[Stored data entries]
-------------------------
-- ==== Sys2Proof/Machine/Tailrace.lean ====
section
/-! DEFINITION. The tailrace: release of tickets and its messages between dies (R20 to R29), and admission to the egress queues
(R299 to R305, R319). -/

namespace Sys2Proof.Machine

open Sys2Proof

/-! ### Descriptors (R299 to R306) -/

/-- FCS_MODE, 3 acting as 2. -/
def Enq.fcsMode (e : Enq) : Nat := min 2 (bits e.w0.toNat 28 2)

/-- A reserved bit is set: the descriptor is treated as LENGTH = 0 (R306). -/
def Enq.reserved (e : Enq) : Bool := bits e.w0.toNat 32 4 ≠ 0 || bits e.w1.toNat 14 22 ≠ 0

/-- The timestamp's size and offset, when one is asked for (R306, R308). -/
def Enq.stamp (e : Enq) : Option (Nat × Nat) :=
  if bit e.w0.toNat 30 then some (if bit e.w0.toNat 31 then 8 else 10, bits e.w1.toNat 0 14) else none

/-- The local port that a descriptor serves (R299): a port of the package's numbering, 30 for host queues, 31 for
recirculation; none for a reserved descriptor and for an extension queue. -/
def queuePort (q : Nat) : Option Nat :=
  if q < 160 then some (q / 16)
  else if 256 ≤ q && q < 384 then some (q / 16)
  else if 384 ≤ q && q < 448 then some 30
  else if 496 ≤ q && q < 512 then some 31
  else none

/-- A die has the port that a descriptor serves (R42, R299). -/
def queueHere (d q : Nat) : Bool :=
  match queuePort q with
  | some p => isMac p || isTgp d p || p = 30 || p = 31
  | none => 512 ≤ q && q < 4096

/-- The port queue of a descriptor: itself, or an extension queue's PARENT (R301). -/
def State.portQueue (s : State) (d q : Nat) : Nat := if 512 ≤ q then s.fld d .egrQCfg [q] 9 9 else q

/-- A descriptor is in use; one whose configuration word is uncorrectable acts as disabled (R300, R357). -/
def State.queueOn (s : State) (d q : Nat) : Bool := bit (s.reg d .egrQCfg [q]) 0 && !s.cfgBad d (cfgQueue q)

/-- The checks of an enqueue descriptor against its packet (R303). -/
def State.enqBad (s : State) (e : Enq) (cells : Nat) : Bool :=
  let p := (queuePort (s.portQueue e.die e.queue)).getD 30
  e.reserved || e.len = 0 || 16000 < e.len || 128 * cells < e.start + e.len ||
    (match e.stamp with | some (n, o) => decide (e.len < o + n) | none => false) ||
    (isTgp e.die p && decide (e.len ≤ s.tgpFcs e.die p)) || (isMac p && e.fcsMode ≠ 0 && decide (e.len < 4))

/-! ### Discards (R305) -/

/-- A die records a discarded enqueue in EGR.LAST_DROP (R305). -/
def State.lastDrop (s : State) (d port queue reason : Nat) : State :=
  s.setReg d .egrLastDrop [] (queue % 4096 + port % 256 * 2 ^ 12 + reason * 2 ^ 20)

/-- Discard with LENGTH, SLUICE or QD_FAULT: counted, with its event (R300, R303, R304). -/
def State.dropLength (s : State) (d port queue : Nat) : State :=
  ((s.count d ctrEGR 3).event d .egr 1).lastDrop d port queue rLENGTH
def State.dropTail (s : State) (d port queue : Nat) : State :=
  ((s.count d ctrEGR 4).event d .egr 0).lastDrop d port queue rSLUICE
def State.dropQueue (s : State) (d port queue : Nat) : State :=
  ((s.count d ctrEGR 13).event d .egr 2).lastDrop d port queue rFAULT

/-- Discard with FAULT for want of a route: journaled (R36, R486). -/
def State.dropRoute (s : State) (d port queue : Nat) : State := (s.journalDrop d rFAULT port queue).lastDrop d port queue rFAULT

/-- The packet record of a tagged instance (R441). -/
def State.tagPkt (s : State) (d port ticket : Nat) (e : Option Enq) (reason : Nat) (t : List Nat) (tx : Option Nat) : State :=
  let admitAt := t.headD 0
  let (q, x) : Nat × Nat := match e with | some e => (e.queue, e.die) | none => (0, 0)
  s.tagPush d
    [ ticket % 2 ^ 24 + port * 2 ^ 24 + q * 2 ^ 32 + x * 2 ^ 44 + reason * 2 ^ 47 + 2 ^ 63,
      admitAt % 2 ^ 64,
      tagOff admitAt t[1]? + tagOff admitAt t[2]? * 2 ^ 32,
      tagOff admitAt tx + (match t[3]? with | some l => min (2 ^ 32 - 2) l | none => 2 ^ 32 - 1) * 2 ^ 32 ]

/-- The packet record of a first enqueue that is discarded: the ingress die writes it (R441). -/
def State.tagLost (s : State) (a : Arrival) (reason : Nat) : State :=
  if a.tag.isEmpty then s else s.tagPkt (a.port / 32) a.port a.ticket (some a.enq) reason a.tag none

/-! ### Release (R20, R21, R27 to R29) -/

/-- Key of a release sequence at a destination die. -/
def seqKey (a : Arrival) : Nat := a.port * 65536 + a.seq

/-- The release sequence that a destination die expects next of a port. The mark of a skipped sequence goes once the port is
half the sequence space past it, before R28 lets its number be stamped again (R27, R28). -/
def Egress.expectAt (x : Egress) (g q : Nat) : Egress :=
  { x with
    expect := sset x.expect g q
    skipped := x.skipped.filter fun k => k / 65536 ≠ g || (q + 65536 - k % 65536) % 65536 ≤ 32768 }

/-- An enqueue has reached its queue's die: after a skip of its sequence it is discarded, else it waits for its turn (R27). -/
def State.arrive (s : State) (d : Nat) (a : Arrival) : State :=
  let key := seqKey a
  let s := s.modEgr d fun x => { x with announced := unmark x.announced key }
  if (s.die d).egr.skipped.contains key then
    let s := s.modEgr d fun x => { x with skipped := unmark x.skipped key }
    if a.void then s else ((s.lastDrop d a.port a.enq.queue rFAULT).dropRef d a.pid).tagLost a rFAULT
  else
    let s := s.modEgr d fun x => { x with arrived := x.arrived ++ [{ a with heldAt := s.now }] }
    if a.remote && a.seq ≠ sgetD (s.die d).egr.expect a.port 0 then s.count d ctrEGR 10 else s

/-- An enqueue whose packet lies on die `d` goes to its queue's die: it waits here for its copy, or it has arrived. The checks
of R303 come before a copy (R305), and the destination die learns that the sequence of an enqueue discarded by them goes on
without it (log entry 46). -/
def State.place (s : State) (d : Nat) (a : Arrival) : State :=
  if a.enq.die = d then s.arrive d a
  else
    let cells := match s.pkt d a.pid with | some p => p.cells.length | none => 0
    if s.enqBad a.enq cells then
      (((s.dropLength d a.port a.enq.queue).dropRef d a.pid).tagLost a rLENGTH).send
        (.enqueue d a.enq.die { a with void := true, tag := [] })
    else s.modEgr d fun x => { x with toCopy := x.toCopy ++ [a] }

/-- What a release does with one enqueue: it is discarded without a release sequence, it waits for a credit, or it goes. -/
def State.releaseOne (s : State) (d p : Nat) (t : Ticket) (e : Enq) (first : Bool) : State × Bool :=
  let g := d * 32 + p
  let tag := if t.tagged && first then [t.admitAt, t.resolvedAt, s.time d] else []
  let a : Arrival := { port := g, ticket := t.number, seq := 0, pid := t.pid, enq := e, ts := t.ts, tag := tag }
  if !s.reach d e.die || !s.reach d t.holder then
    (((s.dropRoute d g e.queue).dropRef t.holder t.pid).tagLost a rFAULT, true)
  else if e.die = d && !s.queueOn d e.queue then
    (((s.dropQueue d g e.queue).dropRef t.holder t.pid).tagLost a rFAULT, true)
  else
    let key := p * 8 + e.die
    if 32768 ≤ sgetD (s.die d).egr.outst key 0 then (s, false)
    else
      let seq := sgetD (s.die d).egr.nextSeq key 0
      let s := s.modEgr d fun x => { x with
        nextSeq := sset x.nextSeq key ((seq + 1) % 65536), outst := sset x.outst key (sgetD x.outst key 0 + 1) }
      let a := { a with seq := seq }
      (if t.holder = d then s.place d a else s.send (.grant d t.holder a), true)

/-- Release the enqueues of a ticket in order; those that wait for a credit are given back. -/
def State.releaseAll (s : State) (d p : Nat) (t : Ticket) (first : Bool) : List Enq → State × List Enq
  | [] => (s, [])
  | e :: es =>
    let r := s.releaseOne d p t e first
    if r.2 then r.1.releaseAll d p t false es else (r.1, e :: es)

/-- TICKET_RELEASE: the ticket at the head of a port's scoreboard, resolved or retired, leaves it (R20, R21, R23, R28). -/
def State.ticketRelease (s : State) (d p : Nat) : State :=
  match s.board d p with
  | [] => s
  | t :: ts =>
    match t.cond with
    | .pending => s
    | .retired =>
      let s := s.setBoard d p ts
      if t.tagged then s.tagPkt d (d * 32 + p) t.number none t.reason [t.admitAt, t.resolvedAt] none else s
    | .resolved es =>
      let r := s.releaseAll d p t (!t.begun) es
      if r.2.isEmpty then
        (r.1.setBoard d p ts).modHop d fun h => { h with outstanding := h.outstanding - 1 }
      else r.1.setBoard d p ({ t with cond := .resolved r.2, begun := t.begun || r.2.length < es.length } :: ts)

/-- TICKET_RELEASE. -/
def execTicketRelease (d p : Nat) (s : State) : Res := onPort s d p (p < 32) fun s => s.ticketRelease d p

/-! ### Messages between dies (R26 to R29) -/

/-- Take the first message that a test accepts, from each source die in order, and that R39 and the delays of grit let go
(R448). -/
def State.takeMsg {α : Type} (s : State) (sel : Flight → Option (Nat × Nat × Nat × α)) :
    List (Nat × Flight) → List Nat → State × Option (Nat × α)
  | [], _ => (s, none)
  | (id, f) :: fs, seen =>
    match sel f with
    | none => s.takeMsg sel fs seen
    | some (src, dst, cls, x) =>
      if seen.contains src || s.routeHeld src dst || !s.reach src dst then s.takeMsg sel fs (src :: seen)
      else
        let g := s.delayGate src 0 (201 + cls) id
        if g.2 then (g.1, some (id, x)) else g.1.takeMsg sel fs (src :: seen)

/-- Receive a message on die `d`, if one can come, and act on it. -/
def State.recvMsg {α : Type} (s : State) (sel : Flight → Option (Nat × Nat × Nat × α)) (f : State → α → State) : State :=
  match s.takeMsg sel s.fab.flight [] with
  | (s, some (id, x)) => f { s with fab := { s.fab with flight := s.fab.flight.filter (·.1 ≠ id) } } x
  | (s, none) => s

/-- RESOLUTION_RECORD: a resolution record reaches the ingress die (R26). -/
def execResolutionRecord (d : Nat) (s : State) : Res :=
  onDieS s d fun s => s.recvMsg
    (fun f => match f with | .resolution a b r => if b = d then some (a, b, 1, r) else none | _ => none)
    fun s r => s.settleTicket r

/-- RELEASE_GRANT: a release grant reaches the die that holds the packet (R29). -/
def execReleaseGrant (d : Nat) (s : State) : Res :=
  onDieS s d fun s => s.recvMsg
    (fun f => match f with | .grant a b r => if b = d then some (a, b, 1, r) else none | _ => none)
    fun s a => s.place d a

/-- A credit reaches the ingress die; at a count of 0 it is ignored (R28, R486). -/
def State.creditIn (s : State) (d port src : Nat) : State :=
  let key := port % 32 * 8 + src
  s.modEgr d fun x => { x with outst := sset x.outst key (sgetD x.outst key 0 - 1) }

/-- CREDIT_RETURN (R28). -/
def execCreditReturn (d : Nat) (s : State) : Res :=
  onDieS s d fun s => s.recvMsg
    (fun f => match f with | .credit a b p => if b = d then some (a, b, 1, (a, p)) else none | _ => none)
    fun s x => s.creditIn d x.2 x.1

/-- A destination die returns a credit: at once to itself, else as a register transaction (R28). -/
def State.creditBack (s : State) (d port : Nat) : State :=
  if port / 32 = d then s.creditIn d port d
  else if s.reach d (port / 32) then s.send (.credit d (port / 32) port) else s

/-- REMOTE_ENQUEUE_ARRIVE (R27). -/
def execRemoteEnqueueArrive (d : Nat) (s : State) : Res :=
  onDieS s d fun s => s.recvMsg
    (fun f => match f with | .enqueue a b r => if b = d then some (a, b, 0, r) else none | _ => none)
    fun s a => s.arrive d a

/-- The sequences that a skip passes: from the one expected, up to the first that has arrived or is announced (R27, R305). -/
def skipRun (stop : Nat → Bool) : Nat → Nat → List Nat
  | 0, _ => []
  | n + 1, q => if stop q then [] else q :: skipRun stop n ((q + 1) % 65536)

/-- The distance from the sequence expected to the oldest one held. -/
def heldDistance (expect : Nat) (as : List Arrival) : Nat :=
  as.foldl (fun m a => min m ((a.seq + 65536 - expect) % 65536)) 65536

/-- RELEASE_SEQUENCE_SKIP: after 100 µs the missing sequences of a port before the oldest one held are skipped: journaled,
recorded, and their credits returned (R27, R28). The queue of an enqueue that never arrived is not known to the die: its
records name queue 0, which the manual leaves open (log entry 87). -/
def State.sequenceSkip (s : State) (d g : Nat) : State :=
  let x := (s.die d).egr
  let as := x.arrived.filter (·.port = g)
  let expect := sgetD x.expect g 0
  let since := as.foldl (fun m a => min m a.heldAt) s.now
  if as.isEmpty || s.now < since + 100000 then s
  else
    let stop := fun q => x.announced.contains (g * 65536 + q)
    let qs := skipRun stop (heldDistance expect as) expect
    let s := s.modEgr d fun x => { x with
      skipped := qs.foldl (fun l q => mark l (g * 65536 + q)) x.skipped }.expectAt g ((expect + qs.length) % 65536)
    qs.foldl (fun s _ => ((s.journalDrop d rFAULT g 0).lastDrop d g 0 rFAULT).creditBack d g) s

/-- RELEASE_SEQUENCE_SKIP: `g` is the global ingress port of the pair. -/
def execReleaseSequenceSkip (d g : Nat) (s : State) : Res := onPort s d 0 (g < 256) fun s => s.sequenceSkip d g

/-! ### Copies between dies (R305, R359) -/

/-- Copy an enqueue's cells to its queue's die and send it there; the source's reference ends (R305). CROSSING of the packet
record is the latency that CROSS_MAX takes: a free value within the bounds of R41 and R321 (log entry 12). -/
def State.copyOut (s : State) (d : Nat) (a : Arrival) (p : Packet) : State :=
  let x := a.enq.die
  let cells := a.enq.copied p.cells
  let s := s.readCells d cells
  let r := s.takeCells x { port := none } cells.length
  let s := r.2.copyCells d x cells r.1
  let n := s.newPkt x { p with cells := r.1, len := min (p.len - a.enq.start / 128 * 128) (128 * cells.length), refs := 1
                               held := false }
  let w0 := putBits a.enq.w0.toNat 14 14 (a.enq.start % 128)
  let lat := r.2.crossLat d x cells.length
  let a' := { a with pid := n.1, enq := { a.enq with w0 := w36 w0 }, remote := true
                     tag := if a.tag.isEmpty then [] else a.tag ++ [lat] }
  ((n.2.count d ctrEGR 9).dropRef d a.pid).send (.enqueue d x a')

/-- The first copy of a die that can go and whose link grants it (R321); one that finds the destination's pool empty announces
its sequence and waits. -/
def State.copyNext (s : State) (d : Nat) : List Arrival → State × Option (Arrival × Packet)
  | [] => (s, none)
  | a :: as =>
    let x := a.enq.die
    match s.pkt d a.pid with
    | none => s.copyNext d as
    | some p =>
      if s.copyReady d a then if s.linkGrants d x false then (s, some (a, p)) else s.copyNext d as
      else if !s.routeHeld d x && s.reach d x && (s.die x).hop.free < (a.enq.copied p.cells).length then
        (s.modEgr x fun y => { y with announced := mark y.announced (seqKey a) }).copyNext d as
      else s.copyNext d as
-------------------------
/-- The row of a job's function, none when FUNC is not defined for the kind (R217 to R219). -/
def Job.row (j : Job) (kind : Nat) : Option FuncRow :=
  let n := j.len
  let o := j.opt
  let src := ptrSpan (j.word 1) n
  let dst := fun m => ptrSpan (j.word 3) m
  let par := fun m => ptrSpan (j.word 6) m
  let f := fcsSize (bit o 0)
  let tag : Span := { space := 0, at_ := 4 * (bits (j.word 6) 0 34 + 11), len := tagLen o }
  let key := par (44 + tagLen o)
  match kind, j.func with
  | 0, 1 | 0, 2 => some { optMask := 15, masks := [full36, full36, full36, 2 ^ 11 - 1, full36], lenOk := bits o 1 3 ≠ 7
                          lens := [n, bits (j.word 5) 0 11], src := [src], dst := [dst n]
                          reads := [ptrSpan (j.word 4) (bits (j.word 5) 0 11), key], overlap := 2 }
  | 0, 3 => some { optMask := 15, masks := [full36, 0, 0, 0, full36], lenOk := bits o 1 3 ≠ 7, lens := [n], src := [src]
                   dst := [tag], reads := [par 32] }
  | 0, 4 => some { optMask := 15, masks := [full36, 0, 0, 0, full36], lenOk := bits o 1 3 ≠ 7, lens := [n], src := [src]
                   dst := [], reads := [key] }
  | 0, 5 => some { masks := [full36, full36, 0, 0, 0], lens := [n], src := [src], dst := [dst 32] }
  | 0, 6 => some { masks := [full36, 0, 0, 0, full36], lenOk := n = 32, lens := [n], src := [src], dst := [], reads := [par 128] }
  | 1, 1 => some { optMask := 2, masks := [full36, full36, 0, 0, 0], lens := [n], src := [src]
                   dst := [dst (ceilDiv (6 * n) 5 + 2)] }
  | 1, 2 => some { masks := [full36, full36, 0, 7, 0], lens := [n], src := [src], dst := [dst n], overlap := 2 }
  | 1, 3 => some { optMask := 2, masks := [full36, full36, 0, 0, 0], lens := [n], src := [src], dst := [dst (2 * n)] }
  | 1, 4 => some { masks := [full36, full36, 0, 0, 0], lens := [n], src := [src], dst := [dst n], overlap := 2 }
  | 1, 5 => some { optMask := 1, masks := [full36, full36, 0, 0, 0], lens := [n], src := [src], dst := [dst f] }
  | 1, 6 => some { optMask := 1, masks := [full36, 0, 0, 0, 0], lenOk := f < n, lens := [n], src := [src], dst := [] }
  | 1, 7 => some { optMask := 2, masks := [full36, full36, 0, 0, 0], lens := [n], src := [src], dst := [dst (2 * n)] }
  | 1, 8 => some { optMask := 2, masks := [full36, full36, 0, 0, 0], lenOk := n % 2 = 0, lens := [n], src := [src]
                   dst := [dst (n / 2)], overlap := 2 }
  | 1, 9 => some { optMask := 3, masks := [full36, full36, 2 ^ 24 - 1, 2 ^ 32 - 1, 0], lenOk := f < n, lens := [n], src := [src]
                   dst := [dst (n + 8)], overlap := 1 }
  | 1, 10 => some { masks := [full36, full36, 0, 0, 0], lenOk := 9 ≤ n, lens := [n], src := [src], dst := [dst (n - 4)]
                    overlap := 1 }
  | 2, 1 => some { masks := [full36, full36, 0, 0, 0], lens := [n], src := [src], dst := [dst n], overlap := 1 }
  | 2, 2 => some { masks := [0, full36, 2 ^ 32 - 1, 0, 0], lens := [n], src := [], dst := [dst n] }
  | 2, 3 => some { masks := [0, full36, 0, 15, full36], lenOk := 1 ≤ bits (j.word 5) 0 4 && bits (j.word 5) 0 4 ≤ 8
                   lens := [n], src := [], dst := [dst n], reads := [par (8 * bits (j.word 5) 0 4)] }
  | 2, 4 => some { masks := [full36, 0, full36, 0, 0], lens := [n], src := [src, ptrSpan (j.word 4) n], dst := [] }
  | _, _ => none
-------------------------
:: TASK DIRECTIONS ::
For the word "entry", please count the lines in the data where it appears and respond with the number only.

:: EXPECTED OUTPUT ::
3